== Material shown ==

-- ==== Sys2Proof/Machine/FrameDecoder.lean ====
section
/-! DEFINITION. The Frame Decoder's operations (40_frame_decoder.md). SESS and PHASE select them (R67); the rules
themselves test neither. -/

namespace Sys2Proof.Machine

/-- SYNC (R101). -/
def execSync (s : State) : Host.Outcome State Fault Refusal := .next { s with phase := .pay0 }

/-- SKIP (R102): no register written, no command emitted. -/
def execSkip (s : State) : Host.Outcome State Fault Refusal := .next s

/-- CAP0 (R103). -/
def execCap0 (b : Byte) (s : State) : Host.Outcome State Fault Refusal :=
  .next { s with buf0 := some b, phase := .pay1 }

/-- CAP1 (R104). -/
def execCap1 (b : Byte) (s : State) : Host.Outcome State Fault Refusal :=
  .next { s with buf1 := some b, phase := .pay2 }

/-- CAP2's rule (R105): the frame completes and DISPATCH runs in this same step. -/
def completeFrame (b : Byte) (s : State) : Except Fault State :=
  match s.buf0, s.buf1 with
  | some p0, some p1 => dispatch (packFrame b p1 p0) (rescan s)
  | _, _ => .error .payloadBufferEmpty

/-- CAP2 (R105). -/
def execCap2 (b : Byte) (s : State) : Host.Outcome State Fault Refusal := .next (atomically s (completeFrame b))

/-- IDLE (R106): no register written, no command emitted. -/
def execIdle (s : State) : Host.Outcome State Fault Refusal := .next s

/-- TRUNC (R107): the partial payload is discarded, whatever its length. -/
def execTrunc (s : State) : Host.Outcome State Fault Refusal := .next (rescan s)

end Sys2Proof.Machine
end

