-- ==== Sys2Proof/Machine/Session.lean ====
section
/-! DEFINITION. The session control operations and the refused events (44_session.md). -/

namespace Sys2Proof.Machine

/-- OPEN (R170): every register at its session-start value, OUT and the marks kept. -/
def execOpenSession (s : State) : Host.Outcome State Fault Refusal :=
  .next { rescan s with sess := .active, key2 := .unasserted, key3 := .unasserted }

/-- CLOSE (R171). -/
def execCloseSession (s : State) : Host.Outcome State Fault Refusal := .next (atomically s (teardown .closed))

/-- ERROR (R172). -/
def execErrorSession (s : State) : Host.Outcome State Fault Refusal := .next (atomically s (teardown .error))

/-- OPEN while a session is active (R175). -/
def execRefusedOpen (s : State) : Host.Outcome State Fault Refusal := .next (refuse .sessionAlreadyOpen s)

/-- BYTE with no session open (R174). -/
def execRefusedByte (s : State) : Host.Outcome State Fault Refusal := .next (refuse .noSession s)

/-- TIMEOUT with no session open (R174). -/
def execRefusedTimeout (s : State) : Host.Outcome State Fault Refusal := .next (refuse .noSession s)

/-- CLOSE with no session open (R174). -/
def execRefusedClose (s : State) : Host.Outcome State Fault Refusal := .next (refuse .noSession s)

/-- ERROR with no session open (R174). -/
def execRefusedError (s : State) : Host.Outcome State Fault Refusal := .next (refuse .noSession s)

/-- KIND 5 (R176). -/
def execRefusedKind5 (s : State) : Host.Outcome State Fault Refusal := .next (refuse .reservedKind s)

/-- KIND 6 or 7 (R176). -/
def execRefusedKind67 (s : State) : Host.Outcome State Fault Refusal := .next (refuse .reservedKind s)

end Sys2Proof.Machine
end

== Exercise brief ==
All entries must be given again exactly.

== Result ==
-- ==== Sys2Proof/Machine/FrameDecoder.lean ====
section
/-! DEFINITION. The Frame Decoder's operations (40_frame_decoder.md). SESS and PHASE select them (R67); the rules
themselves test neither. -/

namespace Sys2Proof.Machine

/-- SYNC (R101). -/
def execSync (s : State) : Host.Outcome State Fault Refusal := .next { s with phase := .pay0 }

/-- SKIP (R102): no register written, no command emitted. -/
def execSkip (s : State) : Host.Outcome State Fault Refusal := .next s

/-- CAP0 (R103). -/
def execCap0 (b : Byte) (s : State) : Host.Outcome State Fault Refusal :=
  .next { s with buf0 := some b, phase := .pay1 }

/-- CAP1 (R104). -/
def execCap1 (b : Byte) (s : State) : Host.Outcome State Fault Refusal :=
  .next { s with buf1 := some b, phase := .pay2 }

/-- CAP2's rule (R105): the frame completes and DISPATCH runs in this same step. -/
def completeFrame (b : Byte) (s : State) : Except Fault State :=
  match s.buf0, s.buf1 with
  | some p0, some p1 => dispatch (packFrame b p1 p0) (rescan s)
  | _, _ => .error .payloadBufferEmpty

/-- CAP2 (R105). -/
def execCap2 (b : Byte) (s : State) : Host.Outcome State Fault Refusal := .next (atomically s (completeFrame b))

/-- IDLE (R106): no register written, no command emitted. -/
def execIdle (s : State) : Host.Outcome State Fault Refusal := .next s

/-- TRUNC (R107): the partial payload is discarded, whatever its length. -/
def execTrunc (s : State) : Host.Outcome State Fault Refusal := .next (rescan s)

end Sys2Proof.Machine
end

-- ==== Sys2Proof/Machine/Session.lean ====
section
/-! DEFINITION. The session control operations and the refused events (44_session.md). -/

namespace Sys2Proof.Machine

/-- OPEN (R170): every register at its session-start value, OUT and the marks kept. -/
def execOpenSession (s : State) : Host.Outcome State Fault Refusal :=
  .next { rescan s with sess := .active, key2 := .unasserted, key3 := .unasserted }

/-- CLOSE (R171). -/
def execCloseSession (s : State) : Host.Outcome State Fault Refusal := .next (atomically s (teardown .closed))

/-- ERROR (R172). -/
def execErrorSession (s : State) : Host.Outcome State Fault Refusal := .next (atomically s (teardown .error))

/-- OPEN while a session is active (R175). -/
def execRefusedOpen (s : State) : Host.Outcome State Fault Refusal := .next (refuse .sessionAlreadyOpen s)

/-- BYTE with no session open (R174). -/
def execRefusedByte (s : State) : Host.Outcome State Fault Refusal := .next (refuse .noSession s)

/-- TIMEOUT with no session open (R174). -/
def execRefusedTimeout (s : State) : Host.Outcome State Fault Refusal := .next (refuse .noSession s)

/-- CLOSE with no session open (R174). -/
def execRefusedClose (s : State) : Host.Outcome State Fault Refusal := .next (refuse .noSession s)

/-- ERROR with no session open (R174). -/
def execRefusedError (s : State) : Host.Outcome State Fault Refusal := .next (refuse .noSession s)

/-- KIND 5 (R176). -/
def execRefusedKind5 (s : State) : Host.Outcome State Fault Refusal := .next (refuse .reservedKind s)

/-- KIND 6 or 7 (R176). -/
def execRefusedKind67 (s : State) : Host.Outcome State Fault Refusal := .next (refuse .reservedKind s)

end Sys2Proof.Machine
end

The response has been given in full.